/-- One instruction, event or management command: one constructor per row of the opcode table. -/
inductive Instr
  -- short and XI forms (12 R315)
  | add (x : Sh3) | sub (x : Sh3) | and (x : Sh3) | or (x : Sh3) | xor (x : Sh3)
  | shl (x : Sh3) | shr (x : Sh3) | sra (x : Sh3)
  | mov (x : Sh2) | fadd (x : Sh3) | fmul (x : Sh3)
  | nop (x : Gd) | exit (x : Gd) | ret (x : RetF) | yield (x : Gd)
  | movi (x : MoviF) | br (x : BrF) | call (x : CallF) | trap (x : TrapF)
  | addImm (x : ImmF) | andImm (x : ImmF) | orImm (x : ImmF) | xorImm (x : ImmF)
  -- OP 0x18
  | addXm (x : Bin) | subXm (x : Bin) | mul (x : Bin) | mulh (x : Bin) | div (x : Bin) | rem (x : Bin)
  | min (x : Bin) | max (x : Bin) | andXm (x : Bin) | orXm (x : Bin) | xorXm (x : Bin) | andn (x : Bin)
  | shlXm (x : Bin) | shrXm (x : Bin) | sraXm (x : Bin) | rol (x : Bin)
  | addSat (x : Bin) | subSat (x : Bin) | mulSat (x : Bin) | divSat (x : Bin)
  -- OP 0x19
  | abs (x : Un) | neg (x : Un) | not (x : Un) | clz (x : Un) | ctz (x : Un) | popc (x : Un)
  | brev (x : Un) | movXm (x : Un) | absSat (x : Un) | negSat (x : Un)
  -- OP 0x1A
  | mad (x : Tern) | madSat (x : Tern) | addc (x : AddcF) | bfx (x : BfxF) | bfi (x : BfiF)
  | sel (x : SelF) | lea (x : LeaF)
  -- OP 0x1B, 0x1C
  | cmp (x : CmpF)
  | pand (x : P3) | por (x : P3) | pxor (x : P3) | pnot (x : P2)
  | pmovToPred (x : PToF) | pmovFromPred (x : PFromF) | pcnt (x : PFromF)
  -- OP 0x1D
  | brx (x : RetF) | voteOr (x : VoteP) | voteAnd (x : VoteP) | voteMask (x : VoteM) | voteSame (x : VoteS)
  | getpc (x : GDst)
  -- OP 0x1E, 0x1F, 0x20
  | faddXm (x : FBin) | fsub (x : FBin) | fmulXm (x : FBin) | ffma (x : FTern) | fdiv (x : FBin)
  | fmin (x : Bin) | fmax (x : Bin) | frnd (x : FUn)
  | frcp (x : FUn) | frsq (x : FUn) | fsqrt (x : FUn) | fex2 (x : FUn) | flg2 (x : FUn)
  | fsin (x : FUn) | fcos (x : FUn) | fcls (x : Un)
  | fcmp (x : FCmpF)
  -- OP 0x21, 0x22, 0x23, 0x24
  | lmul (x : LBin) | ldiv (x : LBin) | ladd (x : LBin) | lsub (x : LBin)
  | tdot (x : TdotF) | smul (x : SmulF) | sgen (x : SgenF)
  | cvt (x : CvtF) | mxq (x : ConvF) | mxdq (x : ConvF) | zq (x : ConvF) | zdq (x : ConvF)
  | tpk (x : ConvF) | tunp (x : ConvF)
  | shflSel (x : ShflF) | shflLo (x : ShflF) | shflHi (x : ShflF) | shflFlip (x : ShflF) | bcast (x : ShflF)
  | lred (x : LredF) | lscan (x : LscanF)
  -- OP 0x25 to 0x2E
  | ld (x : LdF) | ldPoll (x : LdF) | ldu (x : LdF) | st (x : StF) | stu (x : StF)
  | atomAdd (x : AtomF) | atomSub (x : AtomF) | atomMin (x : AtomF) | atomMax (x : AtomF)
  | atomAnd (x : AtomF) | atomOr (x : AtomF) | atomXor (x : AtomF) | atomExch (x : AtomF)
  | cas (x : CasF) | ldr (x : LdF) | stc (x : AtomF) | rst (x : RstF) | rld (x : RldF)
  | fence (x : FenceF) | sfl (x : MaintF) | sinv (x : MaintF) | spf (x : MaintF) | icinv (x : MaintF)
  | sig (x : SigF) | sigw (x : SigF) | qstat (x : PortDF) | qclose (x : PortF) | qpeek (x : PortDF)
  -- OP 0x2F to 0x33
  | mma (x : MmaF) | mmas (x : MmasF) | mmsp (x : MmspF)
  | mloop (x : MloopF) | mloopS (x : MloopF) | mloopSp (x : MloopSpF)
  | tld (x : TldF) | tst (x : TldF) | ttr (x : TtrF)
  | amov (x : AmovF) | aset (x : AsetF) | azero (x : AzeroF) | ard (x : ArdF) | scb (x : ScbF) | scinv (x : Gd)
  -- OP 0x34 to 0x38
  | copy (x : EngF) | gath (x : EngF) | scat (x : EngF) | coll (x : EngF) | cmpr (x : EngF)
  | fwait (x : FutF) | ftest (x : FtestF) | fcancel (x : FutF)
  | arv (x : ArvF) | bwait (x : BwaitF) | bsync (x : BsyncF)
  | launch (x : LaunchF) | svc (x : SvcF) | rte (x : Gd) | csrr (x : CsrrF) | csrw (x : CsrwF)
  | tokq (x : GDst) | hint (x : HintF)
  -- retired (12 R322 to R325)
  | voteCnt (x : VoteM) | ffmaUnf (x : FTern) | shflWide (x : WideF) | ldNc (x : LdF) | mmaTf32 (x : Tf32F)
  -- issue and warp events
  | clauseEntry
  | clauseConditionsMet (warp : Nat) (path : LaneMask)
  | fairnessTimerExpires (warp : Nat) | fairnessPathEnds (warp : Nat) | yieldEnds (warp : Nat)
  | reservationExpires (warp lane : Nat)
  -- memory events
  | memoryReturn (core slot gen idx : Nat) | storePerformed (warp idx : Nat)
  | outstandingAck (core : Nat) (grid : Word) | ontouchWriteback (gang line : Nat)
  | portDelivery (warp : Nat) (p : Port) (lane : Nat)
  | svcReply (warp : Nat) (path : LaneMask) (reply : List Word) | sigwRetest (warp : Nat) (path : LaneMask)
  | walkCompletes (die core ctx : Nat) (va : DWord) (acc : AccKind)
  | freplyRetry (die : Nat) (fnum : Word) | freplyHold (die : Nat) (fnum : Word) | fringHeadWrite (head : BitVec 13)
  -- tempo events
  | warpBecomesCritical (warp : Nat) | poolRefill (die cluster : Nat) | revolution (r : RevReading)
  | slewBoundary (die cluster : Nat) | matrixStepEnds (core : Nat) | mloopPly (core seqId : Nat)
  | droopAlarm (die cluster : Nat) | droopRationingEnds (die cluster : Nat)
  | quiescePoint (die cluster : Nat) | rampEnds (die cluster : Nat)
  -- barrier events
  | barrierArrival (bar : Nat) | releaseEnds (bar : Nat) | exitReachesBarrier (bar warp : Nat)
  -- engine events
  | engineOpStarts (op : Nat) | engineOpCompletes (op : Nat)
  | collCreditGrant (r : Grant) | collDataArrives (group rank seq : Nat) (data : List Byte)
  -- queue, placer, gang and grid events
  | ontiaDatagram (pseudo : List Nat) (h : UdpHeader) (payload : List Byte)
  | placerDecision | placerSweep | recordReserved (queue : Nat)
  | allotmentComplete (gang : Nat) | stageInCompletes (gang : Nat)
  | gangEvictionStart (gang : Nat) | gangEvictionComplete (gang : Nat)
  | restoreBegins (gang : Nat) | imageIsLoaded (gang : Nat) | retireWritebackComplete (gang : Nat)
  | gridCompletes (grid : Word) | gridKilledReport (grid : Word)
  | completionDelivery | journalCheckpoint | quiesceCompletes (ctx : Nat) | standbyTakeover
  -- errors and links
  | correctableError (chan : Nat) (addr : DWord) | uncorrectableError (chan : Nat) (addr : DWord) (item : ErrItem)
  | trainingSucceeds (l : Link) (width : Nat) | trainingFails (l : Link)
  | widthIsLost (l : Link) (width : Nat) | linkIsLost (l : Link)
  | podRequest (pa : Nat) (op : PodOp) | endpointRead (reqPkg stack off size : Nat)
  | rdmaWrite (qp pa : Nat) (data : List Byte) | rdmaRead (qp pa size : Nat)
  | edwickFrameDropped (src : Nat) (frame : BitVec 128) (bytes : Nat)
  | coldReset
  -- Edwick commands
  | createQueue (e : Edw) (num : Nat) (desc : BitVec 256) | enableQueue (e : Edw) (num : Nat)
  | disableQueue (e : Edw) (num : Nat) | freeQueue (e : Edw) (num : Nat)
  | enqueueRecord (e : Edw) (num : Nat) (rec : BitVec 1024) | queryQueue (e : Edw) (num : Nat)
  | setOntiaUdpPort (e : Edw) (port : BitVec 16)
  | createContext (e : Edw) (desc : BitVec 512) | activateContext (e : Edw) (num : Nat)
  | quiesceContext (e : Edw) (num : Nat) | resumeContext (e : Edw) (num : Nat) | destroyContext (e : Edw) (num : Nat)
  | setServiceClass (e : Edw) (num : Nat) (cls : BitVec 4) | setPhase (e : Edw) (num : Nat) (phase : BitVec 16)
  | queryContext (e : Edw) (num : Nat) | writeServiceClass (e : Edw) (cls : BitVec 4) (val : Word)
  | clearContextError (e : Edw) (num : Nat) (val : Word)
  | evictGang (e : Edw) (grid : Word) (gang : Nat)
  | invalidateTranslations (e : Edw) (ctx : Nat) (base len : DWord)
  | writeStackAct (e : Edw) (stack idx : Nat) (entry : DWord) | writeRouteEntry (e : Edw) (pkg : Nat) (entry : DWord)
  | resetLink (e : Edw) (l : Link) (hold : Bool) | queryLink (e : Edw) (l : Link)
  | queryPower (e : Edw) | setClusterClass (e : Edw) (die cluster : Nat) (cls : BitVec 2)
  | writeCollectiveGroup (e : Edw) (group ctx : Nat) (members : List Nat)
  | queryPins (e : Edw) | releasePinRetry (e : Edw) (pinid : DWord) | releasePinSkip (e : Edw) (pinid : DWord)
  | killGrid (e : Edw) (grid : Word) | readErrorLog (e : Edw) (clear : Bool) | queryErrorCounters (e : Edw)
  | writeSignalSet (e : Edw) (mode ctx : Nat) (va val : DWord) | writeSignalAdd (e : Edw) (ctx : Nat) (va val : DWord)
  | writeSpecial (e : Edw) (die core : Nat) (n : BitVec 12) (val : Word) | readSpecial (e : Edw) (die core : Nat) (n : BitVec 12)
  | setSavePool (e : Edw) (base len : DWord) | setFaultRing (e : Edw) (base : DWord)
  | attest (e : Edw) (nonce : List Byte) | queryBootStatus (e : Edw) | warmReset (e : Edw)
  | unknownCmd (e : Edw) (cmd : FrameCmd) | ecnMarkedPacket (qp : Nat)
  deriving DecidableEq, Repr
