/-- The entry ends with a return: data, a fence, or the wait of a `sigw`. The others are stores and
read-modify-writes. -/
def isReturn : Instr → Bool
  | .ld _ | .ldPoll _ | .ldu _ | .ldr _ | .rld _ | .tld _ | .mmas _ | .fence _ | .sigw _ => true
  | _ => false

/-- Lanes of an entry that nothing holds back: no page fault, no pin, no older access. -/
def LogEntry.ready (e : LogEntry) (log : Tab LogEntry) (k : Nat) : LaneMask :=
  if e.pinned then 0#32
  else
    let older := log.filter fun ke => ke.1 < k
    maskOf ((lanesOf (e.active &&& ~~~ e.done)).filter fun l =>
      !e.faults.has l && !behindOlder older e.instr (fun l => e.addr.getD l 0#64) l)

/-- A warp loses its allotment: the returns in flight for it still carry its generation (01 R51, R52). -/
def State.strand (s : State) (w : Nat) : State :=
  match s.warps.get? w with
  | none => s
  | some x =>
    let n := (x.log.filter fun ke => isData ke.2.instr && decide (ke.2.ready x.log ke.1 ≠ 0#32)).length
    if n = 0 then s
    else s.modCore (s.warpCore w) fun c => { c with outstandingGens := c.outstandingGens ++ List.replicate n (x.slot, x.gen) }

/-- The index of a new entry: above every entry in use, so that the log stays in program order. -/
def Warp.nextEntry (w : Warp) : Nat := (w.log.getLast?.map (·.1 + 1)).getD 0

/-- The first of the 8 places of the log that is free (06 R168, R174). -/
def Warp.freeSlot (w : Warp) : Nat :=
  ((List.range 8).find? fun k => w.log.all fun ke => ke.2.slot ≠ k).getD 0

/-- The log is full, or an older fence of the lanes is not yet done: the instruction does not issue (06 R160, R168,
15 R398). -/
def checkEntry (p : Place) (i : Issue) (active : LaneMask) : Except Stop Unit :=
  if 8 ≤ p.w.log.length then .error .stall
  else if fencePending isFence p.w active then checkDone p i active
  else .ok ()

/-- What a run over lanes has done: the state, the lanes completed, the faults joined, and a pin. -/
structure LaneRun where
  s : State
  done : LaneMask
  faults : Tab (Nat × Word)
  pin : Option (Nat × DWord)

/-- One lane of a run. -/
def LaneRun.step (r : LaneRun) (p : Place) (d : Option Operand) (active fin : LaneMask) (dead : Tab LaneMask) (l : Nat)
    (va : DWord) (res : LaneRes) : LaneRun :=
  match res with
  | .done s ws => { r with s := writeLane s p d active fin dead l ws, done := r.done ||| fin }
  | .fault s f => { r with s := s, faults := r.faults.put l f }
  | .wait s => { r with s := s }
  | .pin s c => { r with s := s, pin := r.pin.getD (c, va) |> some }

/-- The records of the entries that a run of lanes has taken, written when every lane has attached (08 R206). -/
def LaneRun.emit (r : LaneRun) (ls : List Nat) : LaneRun :=
  if ls.any r.faults.has then { r with s := emitFaults r.s } else r

/-- What is left incomplete after an issue enters the log; a pin stands in that entry; the path moves on. -/
def finishIssue (r : LaneRun) (p : Place) (i : Issue) (ins : Instr) (active : LaneMask) (vals : Nat → LaneVals) : State :=
  let k := p.w.nextEntry
  let r := r.emit (lanesOf active)
  if r.done = active then r.s.retire i
  else
    let all := List.range 32
    let e : LogEntry := ⟨p.w.freeSlot, ins, i.pc, i.path, active, r.done, all.map fun l => (vals l).va,
      all.map fun l => (vals l).b, all.map fun l => (vals l).c, r.faults, r.pin.isSome, [], p.t.core, 0#512⟩
    let s := (r.s.modWarp p.key fun w => { w with log := w.log.put k e }).retire i
    match r.pin with
    | none => s
    | some (c, va) => s.pinWarp p i.path i.pc i.len i.last (p.pinCause c) va (some k)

WHAT IS EXPECTED: Starting with the first line of the records, repeat every line up to and including the one containing "frnd (x : FUn)", and nothing else.

SOLVED PROBLEM:
/-- One instruction, event or management command: one constructor per row of the opcode table. -/
inductive Instr
  -- short and XI forms (12 R315)
  | add (x : Sh3) | sub (x : Sh3) | and (x : Sh3) | or (x : Sh3) | xor (x : Sh3)
  | shl (x : Sh3) | shr (x : Sh3) | sra (x : Sh3)
  | mov (x : Sh2) | fadd (x : Sh3) | fmul (x : Sh3)
  | nop (x : Gd) | exit (x : Gd) | ret (x : RetF) | yield (x : Gd)
  | movi (x : MoviF) | br (x : BrF) | call (x : CallF) | trap (x : TrapF)
  | addImm (x : ImmF) | andImm (x : ImmF) | orImm (x : ImmF) | xorImm (x : ImmF)
  -- OP 0x18
  | addXm (x : Bin) | subXm (x : Bin) | mul (x : Bin) | mulh (x : Bin) | div (x : Bin) | rem (x : Bin)
  | min (x : Bin) | max (x : Bin) | andXm (x : Bin) | orXm (x : Bin) | xorXm (x : Bin) | andn (x : Bin)
  | shlXm (x : Bin) | shrXm (x : Bin) | sraXm (x : Bin) | rol (x : Bin)
  | addSat (x : Bin) | subSat (x : Bin) | mulSat (x : Bin) | divSat (x : Bin)
  -- OP 0x19
  | abs (x : Un) | neg (x : Un) | not (x : Un) | clz (x : Un) | ctz (x : Un) | popc (x : Un)
  | brev (x : Un) | movXm (x : Un) | absSat (x : Un) | negSat (x : Un)
  -- OP 0x1A
  | mad (x : Tern) | madSat (x : Tern) | addc (x : AddcF) | bfx (x : BfxF) | bfi (x : BfiF)
  | sel (x : SelF) | lea (x : LeaF)
  -- OP 0x1B, 0x1C
  | cmp (x : CmpF)
  | pand (x : P3) | por (x : P3) | pxor (x : P3) | pnot (x : P2)
  | pmovToPred (x : PToF) | pmovFromPred (x : PFromF) | pcnt (x : PFromF)
  -- OP 0x1D
  | brx (x : RetF) | voteOr (x : VoteP) | voteAnd (x : VoteP) | voteMask (x : VoteM) | voteSame (x : VoteS)
  | getpc (x : GDst)
  -- OP 0x1E, 0x1F, 0x20
  | faddXm (x : FBin) | fsub (x : FBin) | fmulXm (x : FBin) | ffma (x : FTern) | fdiv (x : FBin)
  | fmin (x : Bin) | fmax (x : Bin) | frnd (x : FUn)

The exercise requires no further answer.